Sumac Steak, Or Why I Don't Eat Out Much

This plate makes me happy. Meat, starch and vegetables in equal proportions. Nothing that looks like a side of brontosaurus. No puddles of gravy/grease/glop. You can eat it all and still have dessert. Why can't you order this? Why do American, sit-down restaurants insist that a meal consists of a pound of meat, french fries and two ounces of vegetables? I know they must be serving what people want, but it grosses me out.

Did I mention that most of my date nights involve Chipotle and Netflix?

Sumac is not gross at all - it's fabulous! Are you thinking of poison sumac? Same genus, different species. Sumac is a red berry which is dried and ground into a powdered spice that shows up in lots of different Middle Eastern foods. The flavor is similar to lemon, but milder and more savory. You can find it in any Middle Eastern market, or some larger grocery stores. It works when you need an acidic solid, as in this spice rub.

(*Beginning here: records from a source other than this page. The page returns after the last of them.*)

def execVldRun (v : BitVec 5) (a : BitVec 6) (sp : BitVec 1) (pb : BitVec 1) (g : BitVec 4) (s : State) :=
  if pb = 1 then
    blockOp g [.s a] [.v v] (fun s p => s.limit (vBlockOk p true true none))
      (fun p s => s.runLoad v a sp p.stride p.aux.toNat (nth 0 0 p.words)) s
  else slotOp g [.s a] [.v v] (fun s => s.runLoad v a sp 0 1024 0) s

/-- R360 to R363, R367: a vector load's data is complete; its register becomes full, or faulted with its old contents. -/
def execVectorLoadComplete (core id : Nat) (s : State) : Host.Outcome State Fault Refusal :=
  dev "VECTOR_LOAD_COMPLETE" (coreThere core) (match s.op core id with
    | some (.vload o) =>
      let t := s.seatAt core o.seat
      if (!o.waits.isEmpty && o.failed.isNone) || !t.mayArrive o.least (t.awaitsV o.reg) (halted (s.core core)) false then none else
      let s' := (s.dropOp core id).makeArrivals core
      (match o.result (s.core core).codeTable with
        | .ok r => some ((s'.fillV core o.seat id o.reg (fun _ => { rows := r.1, cols := r.2.1, runs := r.2.2.1, fill := .full })).lateFlags core o.seat r.2.2.2)
        | .error c => some (s'.fillV core o.seat id o.reg (fun v => { v with fill := .faulted c.1 c.2 })))
    | _ => none)

/-! Vector stores (R364 to R366). -/

/-- A store of runs of bytes with one tag for every block written whole, in virtual memory (R47, R48, R364); a check of its own comes
after its translations (R433). -/
def State.storeTile (s : State) (va : Word) (segs : List (Word × List Byte)) (tag : BitVec 16) (check : Except Stop Unit) : Run := do
  let pss ← segs.mapM (fun r => s.seatPieces r.1 r.2.length .write)
  check
  s.awaitSo pss.flatten
  let both := segs.zip pss
  let parts := both.flatMap (fun x => cutPieces x.2 x.1.2)
  let tags := both.flatMap (fun x => x.2.flatMap (fun p =>
    (wholeBlocks p.va p.len).map (fun o => (p.pa + o, pteCp p.leaf.entry, tag))))
  let s := s.install true pss.flatten
  let s ← s.seatStore va parts (tags.filter (fun t => region t.1 != .host)) (storeOrd none (both.flatMap (fun x => x.2)))
  .ok (s.trace s.focus.core s.focus.seat 3 va)

/-- The same into scratchpad (R359, R364). -/
def State.storeTileSp (s : State) (segs : List (Word × List Byte)) (tag : BitVec 16) (check : Except Stop Unit) : Run := do
  let w := s.window
  segs.forM (fun r => s.awaitSpans w r.1 r.2.length)
  check
  let s : State := s.spovr s.focus.core s.focus.seat (segs.flatMap (fun r => w.maps r.1 r.2.length))
  let put (c : Core) (r : Word × List Byte) : Core :=
    let c := c.spPut (w.maps r.1 r.2.length) r.2
    (wholeBlocks r.1 r.2.length).foldl (fun c o => c.spWhole w (r.1 + BitVec.ofNat 64 o) tag) c
  .ok (s.modFcore (fun c => segs.foldl put c))

/-- What the seat in focus captures for decoding and encoding (R72, R73). -/
def State.fmtCtx (s : State) : FmtCtx :=
  { efr := s.src.ctl.efr.extractLsb' 0 13, l6q := s.src.ctl.ctabsel.extractLsb' 0 2, table := s.fcore.codeTable }

/-- R54, R364: the code that stores a run value. -/
def storeCode (t : FmtCtx) (c : Nat) (scale : BitVec 8) (x : W32) : Nat :=
  if c = 0x00 then x.toNat else encodeElem t c scale (Num.ofF32 x)

/-- R364: the tag of a store. -/
def storeTagOf (c : Nat) (scale : BitVec 8) : BitVec 16 := if c = 0x00 then 0 else scale ++ BitVec.ofNat 8 c

/-- R364: the bytes of a stored tile, row by row as they join. -/
def State.tileSegs (s : State) (x : VReg) (base : Word) (c : Nat) (stride : Option Nat) (scale : BitVec 8) : List (Word × List Byte) :=
  let codes := (x.runs.map (fun r => (storeCode s.fmtCtx c scale r.1, r.2))).flatMap (fun r => List.replicate r.2 r.1)
  tileBytes (tileRows base stride x.rows x.cols (codeWidth c)) (codeWidth c) codes

/-- R364: VST. -/
def State.tileStore (s : State) (v : BitVec 5) (a : BitVec 6) (sp : BitVec 1) (fsel : BitVec 4) (stride : Option Nat) (scale : BitVec 8) : Run := do
  let x := s.rV v
  let c := fselCode fsel
  let base := s.rS a
  alignCheck (sp == 1) .write (misaligned c base stride true x.rows x.cols)
  let segs := s.tileSegs x base c stride scale
  if sp = 1 then s.storeTileSp segs (storeTagOf c scale) (.ok ()) else s.storeTile base segs (storeTagOf c scale) (.ok ())

def execVst (v : BitVec 5) (a : BitVec 6) (sp : BitVec 1) (fsel : BitVec 4) (pb : BitVec 1) (g : BitVec 4) (s : State) :=
  if pb = 1 then
    blockOp g [.v v, .s a] [] (fun s p => s.limit (vBlockOk p false false (some ((s.rV v).rows, (s.rV v).cols))))
      (fun p s => s.tileStore v a sp fsel (some p.stride) p.scale) s
  else slotOp g [.v v, .s a] [] (fun s => s.tileStore v a sp fsel none 127) s

/-- R365: the bytes of a stored run list. -/
def runListBytes (x : VReg) : List Byte :=
  let body := natToBytes 1 x.rows ++ natToBytes 1 x.cols ++ natToBytes 2 x.occ ++ natToBytes 4 0 ++
    x.runs.flatMap (fun r => natToBytes 4 r.1.toNat ++ natToBytes 2 r.2 ++ natToBytes 2 0)
  body ++ List.replicate ((body.length + 63) / 64 * 64 - body.length) 0

/-- R366: VST.RUN. -/
def State.runStore (s : State) (v : BitVec 5) (a : BitVec 6) (sp : BitVec 1) (stride cap : Nat) : Run := do
  let x := s.rV v
  let base := s.rS a
  alignCheck (sp == 1) .write (runMisaligned base stride)
  let fits : Except Stop Unit := if cap < x.occ then raiseX 0x16 base else .ok ()
  let segs := [(base, runListBytes x)]
  if sp = 1 then s.storeTileSp segs 0x7F40 fits else s.storeTile base segs 0x7F40 fits

def execVstRun (v : BitVec 5) (a : BitVec 6) (sp : BitVec 1) (pb : BitVec 1) (g : BitVec 4) (s : State) :=
  if pb = 1 then
    blockOp g [.v v, .s a] [] (fun s p => s.limit (vBlockOk p false true (some ((s.rV v).rows, (s.rV v).cols))))
      (fun p s => s.runStore v a sp p.stride p.aux.toNat) s
  else slotOp g [.v v, .s a] [] (fun s => s.runStore v a sp 0 1024) s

(Stay Home For) Sumac Steak
1 1/2-2 lb sirloin or flank steak
2 1/2 teaspoons kosher salt, divided 
1 tablespoon ground cumin
1 tablespoon ground sumac

In a small bowl, mix together 2 teaspoons of salt, cumin and sumac. Set your oven to 400 and put a heavy skillet on a high burner. While you are waiting for them to heat up, blot the meat dry with paper towels and sprinkle the remaining salt on both sides.

For flank steak, you may want to add half a teaspoon of oil first, but a sirloin has sufficient fat to be added to the pan dry. Sear the meat in the skillet to brown the crust, about five minutes per side. Massage a liberal coating of the spice mix all over the steak. There will probably be some left, but not too much.
Either return the steak to your skillet, or put it on a foil-lined pan and cook it in the oven for about ten minutes more, depending on the thickness and how done you like it. Rest for seven or eight minutes, then slice thinly across the grain.
Steak dinner for four, no Lipitor or second mortgage required.